Materials provided —
..........
theorem commitTrial_keeps {M : Nat} {s0 : State} {a0 : Nat} {a1 : State} (hM : 412317384722 ||| M = M) (h0 : Keeps M s0 a1) :
    Keeps M s0 (commitTrial a0 a1) := by
  unfold commitTrial
  extract_lets +onlyGivenNames -lift x0
  clear_value x0
  extract_lets +onlyGivenNames -lift x1
  have g2 : Keeps M s0 x1 := by
    refine writeBoot_keeps (sub hM rfl) ?_
    exact h0
  clear_value x1
  extract_lets +onlyGivenNames -lift x3
  have g4 : Keeps M s0 x3 := by
    refine compact_keeps (sub hM rfl) ?_
    exact g2
  clear_value x3
  extract_lets +onlyGivenNames -lift x5
  clear_value x5
  extract_lets +onlyGivenNames -lift x6
  have g7 : Keeps M s0 x6 := by
    refine Keeps.ite ?_ ?_
    · refine Keeps.set_img (hit hM rfl) (?_)
      exact g4
    · exact g2
  clear_value x6
  extract_lets +onlyGivenNames -lift x8
  have g9 : Keeps M s0 x8 := by
    refine forAll_keeps (sub hM rfl) ?_ ?_
    · intro w10 w11 k12
      refine setRuns_keeps (sub hM rfl) ?_
      exact k12
    · refine applyOwnerKeys_keeps (sub hM rfl) ?_
      exact g7
  clear_value x8
  refine raise_keeps (sub hM rfl) ?_
  refine wr_keeps (sub hM rfl) ?_
  refine updImg_keeps (sub hM rfl) ?_
  exact g9

theorem execNorWriteDone_keeps {M : Nat} {s0 : State} {a0 : Bool} {a1 : State} (hM : 420907336722 ||| M = M) (h0 : Keeps M s0 a1) :
    KeepsR M s0 (execNorWriteDone a0 a1) := by
  unfold execNorWriteDone
  split
  · refine KeepsR.next ?_
    exact h0
  · extract_lets +onlyGivenNames -lift x1
    have g2 : Keeps M s0 x1 := by
      refine updImg_keeps (sub hM rfl) ?_
      exact h0
    clear_value x1
    refine KeepsR.ite ?_ ?_
    · refine KeepsR.next ?_
      split
      · refine imgReply_keeps (sub hM rfl) ?_
        refine storeSetting_keeps (sub hM rfl) ?_
        exact g2
      · split
        · refine imgReply_keeps (sub hM rfl) ?_
          refine commitTrial_keeps (sub hM rfl) ?_
          exact g2
        · refine imgReply_keeps (sub hM rfl) ?_
          exact g2
    · refine KeepsR.next ?_
      refine wr_keeps (sub hM rfl) ?_
      exact h0

end Sys2Proof.Machine
end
..........
Exercise description — Above are the records. Print exactly, and only, the lines from the line with "clear_value x8" to the line with "(hM : 420907336722", both inclusive.

Output —
  clear_value x8
  refine raise_keeps (sub hM rfl) ?_
  refine wr_keeps (sub hM rfl) ?_
  refine updImg_keeps (sub hM rfl) ?_
  exact g9

theorem execNorWriteDone_keeps {M : Nat} {s0 : State} {a0 : Bool} {a1 : State} (hM : 420907336722 ||| M = M) (h0 : Keeps M s0 a1) :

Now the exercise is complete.